◆ **Assigned task**
Check which lines in the records hold "that" and report how many there are, with no other text.

------------------------------------------------

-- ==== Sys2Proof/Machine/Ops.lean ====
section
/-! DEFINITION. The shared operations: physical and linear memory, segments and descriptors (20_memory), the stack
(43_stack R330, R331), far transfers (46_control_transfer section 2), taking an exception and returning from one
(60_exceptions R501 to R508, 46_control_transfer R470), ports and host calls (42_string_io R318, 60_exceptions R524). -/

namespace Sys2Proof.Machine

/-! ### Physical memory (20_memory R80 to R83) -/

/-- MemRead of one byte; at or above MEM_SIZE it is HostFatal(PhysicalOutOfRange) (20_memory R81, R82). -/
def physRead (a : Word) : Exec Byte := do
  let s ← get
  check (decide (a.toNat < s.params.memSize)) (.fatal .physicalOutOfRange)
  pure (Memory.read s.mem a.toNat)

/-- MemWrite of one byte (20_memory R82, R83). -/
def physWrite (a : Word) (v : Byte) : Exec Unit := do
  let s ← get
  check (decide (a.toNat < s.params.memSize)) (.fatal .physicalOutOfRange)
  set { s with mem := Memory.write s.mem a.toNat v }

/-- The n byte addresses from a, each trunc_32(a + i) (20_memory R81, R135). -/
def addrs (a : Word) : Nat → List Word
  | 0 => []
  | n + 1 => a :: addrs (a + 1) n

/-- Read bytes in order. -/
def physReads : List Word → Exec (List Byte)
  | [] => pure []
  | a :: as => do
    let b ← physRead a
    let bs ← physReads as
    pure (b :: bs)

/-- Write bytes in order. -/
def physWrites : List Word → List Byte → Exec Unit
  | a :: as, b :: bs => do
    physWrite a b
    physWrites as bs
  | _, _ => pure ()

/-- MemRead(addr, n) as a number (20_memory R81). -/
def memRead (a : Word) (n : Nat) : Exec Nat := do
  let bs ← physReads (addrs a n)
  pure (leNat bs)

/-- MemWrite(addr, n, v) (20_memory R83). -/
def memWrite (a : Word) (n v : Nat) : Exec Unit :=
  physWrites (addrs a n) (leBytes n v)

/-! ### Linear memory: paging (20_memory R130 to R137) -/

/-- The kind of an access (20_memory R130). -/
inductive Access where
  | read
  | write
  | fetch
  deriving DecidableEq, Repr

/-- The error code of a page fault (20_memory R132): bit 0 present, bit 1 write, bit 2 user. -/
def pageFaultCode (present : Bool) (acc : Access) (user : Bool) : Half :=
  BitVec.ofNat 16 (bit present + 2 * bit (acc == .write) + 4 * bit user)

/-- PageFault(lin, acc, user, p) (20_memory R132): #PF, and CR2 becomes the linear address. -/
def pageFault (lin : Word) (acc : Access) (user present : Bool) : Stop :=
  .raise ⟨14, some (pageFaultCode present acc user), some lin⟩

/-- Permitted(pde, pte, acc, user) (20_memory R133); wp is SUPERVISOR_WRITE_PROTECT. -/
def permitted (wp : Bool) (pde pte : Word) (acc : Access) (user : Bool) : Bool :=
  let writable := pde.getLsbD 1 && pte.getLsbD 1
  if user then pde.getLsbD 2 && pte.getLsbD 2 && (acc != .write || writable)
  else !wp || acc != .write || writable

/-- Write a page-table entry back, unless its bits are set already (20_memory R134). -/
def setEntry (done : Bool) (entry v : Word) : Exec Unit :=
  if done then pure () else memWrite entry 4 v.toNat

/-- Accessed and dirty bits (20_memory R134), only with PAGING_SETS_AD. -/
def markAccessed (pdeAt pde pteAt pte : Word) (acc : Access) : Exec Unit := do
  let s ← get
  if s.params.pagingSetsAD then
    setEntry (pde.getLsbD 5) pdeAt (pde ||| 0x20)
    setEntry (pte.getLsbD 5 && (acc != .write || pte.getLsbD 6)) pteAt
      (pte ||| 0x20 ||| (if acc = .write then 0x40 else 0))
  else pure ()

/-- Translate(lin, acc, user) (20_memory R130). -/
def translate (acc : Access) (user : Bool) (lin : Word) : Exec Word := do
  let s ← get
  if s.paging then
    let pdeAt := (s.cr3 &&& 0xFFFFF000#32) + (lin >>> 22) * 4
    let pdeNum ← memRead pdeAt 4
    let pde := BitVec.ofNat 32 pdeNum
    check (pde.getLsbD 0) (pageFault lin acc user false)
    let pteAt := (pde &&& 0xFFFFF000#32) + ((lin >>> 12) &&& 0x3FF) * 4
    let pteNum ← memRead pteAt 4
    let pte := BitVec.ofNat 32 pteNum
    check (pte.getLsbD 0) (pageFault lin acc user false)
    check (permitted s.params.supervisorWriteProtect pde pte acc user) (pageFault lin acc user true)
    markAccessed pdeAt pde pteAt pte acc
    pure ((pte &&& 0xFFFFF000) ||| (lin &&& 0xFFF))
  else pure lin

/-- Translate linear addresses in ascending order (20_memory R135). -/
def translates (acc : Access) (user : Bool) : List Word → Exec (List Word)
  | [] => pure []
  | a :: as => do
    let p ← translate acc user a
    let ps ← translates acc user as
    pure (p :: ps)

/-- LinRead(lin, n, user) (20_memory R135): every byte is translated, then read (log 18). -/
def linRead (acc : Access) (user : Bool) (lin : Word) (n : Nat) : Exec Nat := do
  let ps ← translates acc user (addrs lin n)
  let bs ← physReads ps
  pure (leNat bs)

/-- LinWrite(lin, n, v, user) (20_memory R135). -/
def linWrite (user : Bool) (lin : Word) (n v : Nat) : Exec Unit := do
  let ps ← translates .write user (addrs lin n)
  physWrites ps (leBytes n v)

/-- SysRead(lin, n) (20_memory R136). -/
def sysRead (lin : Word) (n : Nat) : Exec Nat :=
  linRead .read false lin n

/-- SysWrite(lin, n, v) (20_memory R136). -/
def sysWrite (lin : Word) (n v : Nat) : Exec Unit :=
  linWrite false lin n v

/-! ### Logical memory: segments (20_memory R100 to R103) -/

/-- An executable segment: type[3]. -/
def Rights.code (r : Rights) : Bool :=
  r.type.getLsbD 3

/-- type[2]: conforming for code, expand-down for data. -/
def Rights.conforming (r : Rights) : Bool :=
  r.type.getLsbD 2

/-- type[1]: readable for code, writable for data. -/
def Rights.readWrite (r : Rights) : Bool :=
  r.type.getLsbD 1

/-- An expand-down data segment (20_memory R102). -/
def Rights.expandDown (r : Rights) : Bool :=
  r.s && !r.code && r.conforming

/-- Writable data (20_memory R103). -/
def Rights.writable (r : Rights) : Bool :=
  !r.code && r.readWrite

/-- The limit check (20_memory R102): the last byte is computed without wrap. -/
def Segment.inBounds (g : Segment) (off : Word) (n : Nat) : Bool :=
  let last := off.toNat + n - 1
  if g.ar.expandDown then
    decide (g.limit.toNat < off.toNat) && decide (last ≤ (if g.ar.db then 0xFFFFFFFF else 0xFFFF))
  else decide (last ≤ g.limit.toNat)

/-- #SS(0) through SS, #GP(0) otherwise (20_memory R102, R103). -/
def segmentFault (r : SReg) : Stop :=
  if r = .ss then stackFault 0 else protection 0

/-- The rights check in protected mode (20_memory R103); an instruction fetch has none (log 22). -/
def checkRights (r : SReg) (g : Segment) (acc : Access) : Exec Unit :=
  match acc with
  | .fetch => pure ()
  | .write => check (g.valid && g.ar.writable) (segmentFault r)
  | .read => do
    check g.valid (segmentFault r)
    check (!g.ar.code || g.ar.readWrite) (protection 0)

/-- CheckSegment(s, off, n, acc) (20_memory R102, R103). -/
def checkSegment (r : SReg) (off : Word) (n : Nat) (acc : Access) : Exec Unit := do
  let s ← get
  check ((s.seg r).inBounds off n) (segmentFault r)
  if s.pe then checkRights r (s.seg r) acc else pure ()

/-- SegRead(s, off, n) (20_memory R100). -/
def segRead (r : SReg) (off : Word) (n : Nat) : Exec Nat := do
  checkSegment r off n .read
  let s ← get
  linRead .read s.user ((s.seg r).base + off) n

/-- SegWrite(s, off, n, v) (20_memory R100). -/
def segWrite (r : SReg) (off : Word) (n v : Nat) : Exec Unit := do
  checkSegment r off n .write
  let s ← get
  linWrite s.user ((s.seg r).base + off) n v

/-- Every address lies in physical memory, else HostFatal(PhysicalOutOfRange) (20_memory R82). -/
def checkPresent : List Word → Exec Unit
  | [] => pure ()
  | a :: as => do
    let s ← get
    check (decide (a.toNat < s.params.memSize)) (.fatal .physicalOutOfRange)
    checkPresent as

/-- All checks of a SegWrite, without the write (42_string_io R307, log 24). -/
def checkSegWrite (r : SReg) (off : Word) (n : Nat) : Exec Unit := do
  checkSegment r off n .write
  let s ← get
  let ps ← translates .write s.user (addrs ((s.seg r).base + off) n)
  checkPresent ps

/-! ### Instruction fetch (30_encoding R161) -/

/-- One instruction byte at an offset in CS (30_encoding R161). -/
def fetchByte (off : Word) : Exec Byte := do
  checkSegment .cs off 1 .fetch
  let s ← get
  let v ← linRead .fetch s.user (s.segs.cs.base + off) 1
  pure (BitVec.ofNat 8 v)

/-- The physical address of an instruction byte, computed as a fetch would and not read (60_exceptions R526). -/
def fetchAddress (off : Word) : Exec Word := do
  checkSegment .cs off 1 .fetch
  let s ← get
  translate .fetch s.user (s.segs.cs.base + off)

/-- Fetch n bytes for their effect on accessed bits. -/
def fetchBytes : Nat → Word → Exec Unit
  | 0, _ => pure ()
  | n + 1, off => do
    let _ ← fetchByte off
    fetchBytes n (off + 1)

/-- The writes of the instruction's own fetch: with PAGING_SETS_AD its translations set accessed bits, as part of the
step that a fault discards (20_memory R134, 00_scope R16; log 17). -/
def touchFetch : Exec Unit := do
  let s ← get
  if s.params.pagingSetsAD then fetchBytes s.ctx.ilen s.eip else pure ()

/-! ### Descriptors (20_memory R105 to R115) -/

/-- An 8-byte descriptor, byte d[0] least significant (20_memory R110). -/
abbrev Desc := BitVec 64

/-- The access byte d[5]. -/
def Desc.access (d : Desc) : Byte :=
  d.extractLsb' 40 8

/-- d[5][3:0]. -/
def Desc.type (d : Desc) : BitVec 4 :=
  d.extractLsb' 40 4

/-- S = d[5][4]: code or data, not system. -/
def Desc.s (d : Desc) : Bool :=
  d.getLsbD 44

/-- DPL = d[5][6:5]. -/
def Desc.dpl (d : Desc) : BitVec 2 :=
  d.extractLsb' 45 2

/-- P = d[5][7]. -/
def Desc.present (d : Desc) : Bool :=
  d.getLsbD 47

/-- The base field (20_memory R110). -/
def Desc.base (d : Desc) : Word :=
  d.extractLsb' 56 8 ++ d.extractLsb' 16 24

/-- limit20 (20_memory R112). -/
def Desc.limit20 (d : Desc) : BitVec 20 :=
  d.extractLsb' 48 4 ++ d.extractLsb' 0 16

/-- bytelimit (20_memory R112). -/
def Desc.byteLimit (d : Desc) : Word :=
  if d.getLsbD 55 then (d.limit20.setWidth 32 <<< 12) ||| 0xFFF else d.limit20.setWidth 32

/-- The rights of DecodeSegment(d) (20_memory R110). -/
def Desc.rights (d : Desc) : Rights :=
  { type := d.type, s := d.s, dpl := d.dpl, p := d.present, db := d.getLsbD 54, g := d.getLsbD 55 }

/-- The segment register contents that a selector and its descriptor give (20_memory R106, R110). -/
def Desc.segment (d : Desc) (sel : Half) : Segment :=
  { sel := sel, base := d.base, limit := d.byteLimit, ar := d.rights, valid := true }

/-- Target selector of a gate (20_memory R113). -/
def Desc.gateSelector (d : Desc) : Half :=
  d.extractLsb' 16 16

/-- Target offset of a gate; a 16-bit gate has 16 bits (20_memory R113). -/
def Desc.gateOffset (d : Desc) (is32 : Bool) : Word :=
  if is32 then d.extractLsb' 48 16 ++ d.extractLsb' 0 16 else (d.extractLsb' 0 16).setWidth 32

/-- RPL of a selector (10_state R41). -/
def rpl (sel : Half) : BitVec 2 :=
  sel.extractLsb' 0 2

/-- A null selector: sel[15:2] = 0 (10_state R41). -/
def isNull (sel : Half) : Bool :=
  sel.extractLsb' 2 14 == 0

------------------------------------------------

◆ **Solution for this task**
2